Open bjlgcxc opened 4 years ago
ACELoss mostly works well when network architecture is CNN variants i tried with efficient-net variant, also when the final time dimension is pretty small i.e <100 timesteps, i tried it on few different datasets like coco, synth-text, icdar, some custom datasets etc and was able to reach 96.5~% character error rate using ACELoss, maybe in comparison to 96~% ctc loss. Training was much faster though using ACELoss and was able to give proper confidence intervals on the mistakes it made, thus having better generalization.

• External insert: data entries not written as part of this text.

theorem completesPresent_iff (s : State) :
    s.completesPresent = true ↔ s.turnOf = .block ∧ s.pend = true ∧ s.scan = s.back := by
  simp [State.completesPresent, and_assoc]

theorem blockTurn_of_pend {s : State} (hp : s.pend = true) : blockTurn s = exec .present s := if_pos hp

theorem step_of_completesPresent {s : State} (hw : s.cfg.wf = true) (h : s.completesPresent = true) :
    step s = .next s.dropTurn.complete := by
  obtain ⟨ht, hp, hs⟩ := (completesPresent_iff s).1 h
  rw [step_of_block hw ht, blockTurn_of_pend (s := s.dropTurn) hp]
  exact exec_present_of_accepted hp hs

/-- As PRESENT arrives, it may be refused, fault or be submitted; the roles and the line count stay (R97, R98). -/
theorem exec_present_of_not_pend {s t : State} (hp : s.pend = false) (h : exec .present s = .next t) :
    t.back = s.back ∧ t.lineNext = s.lineNext := by
  rcases execPresent_cases h with
    ⟨hp', _⟩ | ⟨hp', _⟩ | ⟨_, _, rfl⟩ | ⟨_, _, _, rfl⟩ | ⟨_, _, _, _, rfl⟩ | ⟨_, _, _, _, rfl⟩
  · exact absurd (hp.symm.trans hp') (by decide)
  · exact absurd (hp.symm.trans hp') (by decide)
  all_goals exact ⟨rfl, rfl⟩

/-- Settles O39: the next state of a PRESENT in flight is `State.complete` exactly when the display has accepted. -/
theorem presentCompletesWithSwap : Obligations.PresentCompletesWithSwap := by
  intro s
  refine ⟨fun hp hs => ?_, exec_present_of_not_accepted, fun hp _ => exec_present_of_not_pend hp⟩
  exact ⟨s.complete, exec_present_of_accepted hp hs, rfl, complete_scan_eq_front hs, rfl,
    fun hw ht => step_of_completesPresent hw ((completesPresent_iff s).2 ⟨ht, hp, hs⟩)⟩

/-! ### `INITED` is sticky until reset -/

/-- No command clears `INITED` (10_state.md R18). -/
theorem exec_keeps_inited {i : Instr} {s t : State} (hi : s.inited = true) (h : exec i s = .next t) : t.inited = true := by
  cases i with
  | init =>
    rcases execInit_cases h with ⟨_, rfl⟩ | ⟨_, _, rfl⟩ | ⟨_, _, rfl⟩
    · exact hi
    · exact hi
    · rfl
  | scanline =>
    rcases execScanline_cases h with
      ⟨_, rfl⟩ | ⟨_, _, rfl⟩ | ⟨_, _, _, rfl⟩ | ⟨_, _, _, _, rfl⟩ | ⟨_, _, _, _, _, rfl⟩ <;> exact hi
  | present =>
    rcases execPresent_cases h with
      ⟨_, _, rfl⟩ | ⟨_, _, rfl⟩ | ⟨_, _, rfl⟩ | ⟨_, _, _, rfl⟩ | ⟨_, _, _, _, rfl⟩ | ⟨_, _, _, _, rfl⟩ <;> exact hi
  | sample => rcases execSample_cases h with ⟨_, rfl⟩ | ⟨_, rfl⟩ <;> exact hi
  | resolve | rdjoy | rdstat | rdfault => injection h with h; subst h; exact hi

theorem blockTurn_keeps_inited {s t : State} (hi : s.inited = true) (h : blockTurn s = .next t) : t.inited = true := by
  rcases blockTurn_cases h with ⟨_, h⟩ | ⟨_, _, rest, _, h⟩ | ⟨_, header, _, rest, _, rfl⟩ | ⟨_, _, _, rfl⟩
  · exact exec_keeps_inited hi h
  · exact exec_keeps_inited (s := s.withPort rest) hi h
  · rw [illegalCommand_fixed]
    exact hi
  · exact hi

theorem step_keeps_inited {s t : State} (hi : s.inited = true) (hr : s.resetDue = false) (h : step s = .next t) :
    t.inited = true := by
  obtain ⟨_, ⟨_, h⟩ | ⟨_, rfl⟩ | ⟨hr', _⟩⟩ := step_cases h
  · exact blockTurn_keeps_inited (s := s.dropTurn) hi h
  · rw [displayAccept_inited]
    exact hi
  · exact absurd (hr.symm.trans hr') (by decide)

/-! ### After INIT the roles change by a completed PRESENT alone -/

/-- After INIT a command leaves `BACK` alone, except while a PRESENT that the display has accepted is in flight. -/
theorem exec_keeps_back_or_accepted {i : Instr} {s t : State} (hi : s.inited = true) (h : exec i s = .next t) :
    t.back = s.back ∨ (s.pend = true ∧ s.scan = s.back) := by
  rcases exec_swapRegisters_cases h with ⟨hb, _⟩ | ⟨_, hi', _⟩ | ⟨_, _, hb, _⟩ | ⟨_, hp, hs, _⟩
  · exact .inl hb
  · exact absurd (hi.symm.trans hi') (by decide)
  · exact .inl hb
  · exact .inr ⟨hp, hs⟩
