-- ==== Sys2Proof/Decode.lean ====
section
/-! DEFINITION. Decoding of table words (spec 95_what_each_step_holds.md). The table of operations and events gives no row any bits: a command
is a message, a write, an event or a packet, and no word spells one. -/

namespace Sys2Proof

/-- The command that a word of the table spells: none. (DEDUCED, log 50) -/
def decodeTableWord (_nbits _w : Nat) : Option Instr := none

end Sys2Proof
end

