-- ==== Sys2Proof/Machine/Bits.lean ====
section
/-! DEFINITION. Bit fields, byte order and the sparse tables that hold every array of the slice (spec 00_scope.md R5, R6). -/

namespace Sys2Proof.Machine

/-- The place of a field: its lowest bit and its length (R5). -/
structure Fld where
  lo : Nat
  len : Nat
  deriving DecidableEq, Repr

/-- The value of a field of any register or structure (R5). -/
def getF {n : Nat} (w : BitVec n) (f : Fld) : Nat := (w.extractLsb' f.lo f.len).toNat

/-- A word with one field replaced; a value too large keeps its low bits (R5). -/
def setF {n : Nat} (w : BitVec n) (f : Fld) (v : Nat) : BitVec n :=
  (w &&& ~~~((BitVec.allOnes f.len).setWidth n <<< f.lo)) ||| ((BitVec.ofNat f.len v).setWidth n <<< f.lo)

/-- One bit as a Bool. -/
def bitF {n : Nat} (w : BitVec n) (i : Nat) : Bool := w.getLsbD i

/-- A Bool as a number. -/
def b2n (b : Bool) : Nat := if b then 1 else 0

/-- Sum no larger than a ceiling. -/
def satAdd (cap a b : Nat) : Nat := min cap (a + b)

/-- Two's complement of a field of `len` bits read as a signed number. -/
def sext (len v : Nat) : Int := if v % 2 ^ len < 2 ^ (len - 1) then (v % 2 ^ len : Nat) else (v % 2 ^ len : Nat) - (2 ^ len : Nat)

/-- An integer wrapped to `len` bits. -/
def wrapN (len : Nat) (x : Int) : Nat := (x % (2 ^ len : Nat)).toNat

/-- Field of a line or payload given in bytes: `size` bytes from byte `at`, little-endian (R6). -/
def bytesAt {n : Nat} (w : BitVec n) (start size : Nat) : Nat := (w.extractLsb' (8 * start) (8 * size)).toNat

/-- The bytes of a number, least significant first (R6). -/
def leBytes : Nat → Nat → List Byte
  | 0, _ => []
  | k + 1, v => BitVec.ofNat 8 v :: leBytes k (v / 256)

/-- A number from its bytes, least significant first (R6). -/
def ofLeBytes : List Byte → Nat
  | [] => 0
  | b :: bs => b.toNat + 256 * ofLeBytes bs

/-- The mask of a line whose byte i is 0xFF where bit i of `m` is set. -/
def byteMask (m : BitVec 128) : Line :=
  (List.range 128).foldl (fun acc i => if m.getLsbD i then acc ||| (BitVec.ofNat 1024 0xFF <<< (8 * i)) else acc) 0

/-- The mask of the sectors (32 bytes each) that `m` selects. -/
def sectorMask (m : BitVec 4) : Line :=
  (List.range 4).foldl (fun acc i => if m.getLsbD i then acc ||| (BitVec.ofNat 1024 (2 ^ 256 - 1) <<< (256 * i)) else acc) 0

/-- `new` where the mask is set, `old` elsewhere. -/
def mergeLine (mask new old : Line) : Line := (new &&& mask) ||| (old &&& ~~~mask)

/-- The sectors a byte mask touches. -/
def sectorsTouched (m : BitVec 128) : BitVec 4 :=
  (List.range 4).foldl (fun acc i => if m.extractLsb' (32 * i) 32 = 0 then acc else acc ||| (1#4 <<< i)) 0

/-- The byte mask of a sector mask. -/
def bytesOfSectors (m : BitVec 4) : BitVec 128 :=
  (List.range 4).foldl (fun acc i => if m.getLsbD i then acc ||| (BitVec.ofNat 128 (2 ^ 32 - 1) <<< (32 * i)) else acc) 0

/-- The sectors a byte mask covers whole. -/
def sectorsWhole (m : BitVec 128) : BitVec 4 :=
  (List.range 4).foldl (fun acc i => if m.extractLsb' (32 * i) 32 = BitVec.allOnes 32 then acc ||| (1#4 <<< i) else acc) 0

/-- The number of set bits. -/
def popcount {n : Nat} (w : BitVec n) : Nat := (List.range n).foldl (fun c i => if w.getLsbD i then c + 1 else c) 0

/-- The first number below `n` that meets a test. -/
def firstBelow (n : Nat) (p : Nat → Bool) : Option Nat := (List.range n).find? p

/-- Replace the elements that meet a test. -/
def mapIf {α : Type} (l : List α) (p : α → Bool) (f : α → α) : List α := l.map (fun x => if p x then f x else x)

/-- A sparse table: pairs of a key and a value, keys strictly rising, no value equal to the table's default. -/
abbrev Tbl (α : Type) := List (Nat × α)

/-- The value at a key; an unlisted key reads as the default. -/
def Tbl.at {α : Type} (d : α) : Tbl α → Nat → α
  | [], _ => d
  | (j, v) :: t, k => if j = k then v else Tbl.at d t k

/-- Remove every key that meets a test. -/
def Tbl.drop {α : Type} (t : Tbl α) (p : Nat → Bool) : Tbl α := t.filter (fun e => !p e.1)

/-- A new entry takes its place among rising keys. -/
def Tbl.ins {α : Type} : Tbl α → Nat → α → Tbl α
  | [], k, v => [(k, v)]
  | (j, w) :: t, k, v => if k < j then (k, v) :: (j, w) :: t else (j, w) :: Tbl.ins t k v

/-- Write a key, keeping the canonical form: writing the default removes the entry. -/
def Tbl.put {α : Type} [DecidableEq α] (d : α) (t : Tbl α) (k : Nat) (v : α) : Tbl α :=
  let u := Tbl.drop t (fun j => decide (j = k))
  if v = d then u else Tbl.ins u k v

/-- The canonical form: keys strictly rising and no value equal to the default. -/
def Tbl.wf {α : Type} [DecidableEq α] (d : α) : Tbl α → Bool
  | [] => true
  | [(_, v)] => v ≠ d
  | (j, v) :: (k, w) :: t => decide (v ≠ d) && decide (j < k) && Tbl.wf d ((k, w) :: t)

end Sys2Proof.Machine
end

Thank you for your replay. I have trained many times using crnn,and the dataset is synth90k, the loss is ACELoss as you provide. I use 8 gpus and the batch size per gpu is 64, the initial lr is 0.001, the optimizer is Adam. Through the loss decline,the accuracy is near to zero. Do you konw why?
And when testing, how do you get the final predict result. Is that like this?
def decode_batch(self):
out_best = torch.max(self.softmax, 2)[1].data.cpu().numpy()
pre_result = [0]*self.bs
for j in range(self.bs):
pre_result[j] = out_best[j][out_best[j]!=0]
return pre_result
for j in range(self.bs): for i in range(len(out_best[j])): out_best[j][i] != 0 and (not (i > 0 and out_best[j][i - 1] == out_best[j][i])) #something on this lines
the paper results also on CNN-LSTM variants so should work well on that architecture, not sure why your accuracy is near zero, for the initial epochs aceloss learns slowly, but starts converging within 10-20 epochs
Perhaps you can use ctc loss to begin with to check if rest of the code works fine, and then switch to aceloss
yeah, the code I use works well with CTC Loss
And is the code below suitable for CTC as well as ACE?
for j in range(self.bs):
for i in range(len(out_best[j])):
out_best[j][i] != 0 and (not (i > 0 and out_best[j][i - 1] == out_best[j][i])) #something on this lines
Yes, essentially its pretty much doing the same thing, drop the time frame with 0 (blank class), and skip the classes which occur continuously without blank chars (repetitions), not sure why its not working otherwise. code provided might not exactly work, but have included for readability over pseudo-code
OK, I know the code, for I use the same code as you for CTC. But when I test for ACE model, I use the code below.I don't know if the decode code matters much.
def decode_batch(self):
out_best = torch.max(self.softmax, 2)[1].data.cpu().numpy()
pre_result = [0]*self.bs
for j in range(self.bs):
pre_result[j] = out_best[j][out_best[j]!=0]
return pre_result
You are right, shouldn't matter much, https://github.com/summerlvsong/Aggregation-Cross-Entropy/blob/master/source/models/seq_module.py#L52, the code is pretty much is line with https://github.com/summerlvsong/Aggregation-Cross-Entropy/blob/master/source/models/seq_module.py#L28 with added modifications for label smoothing.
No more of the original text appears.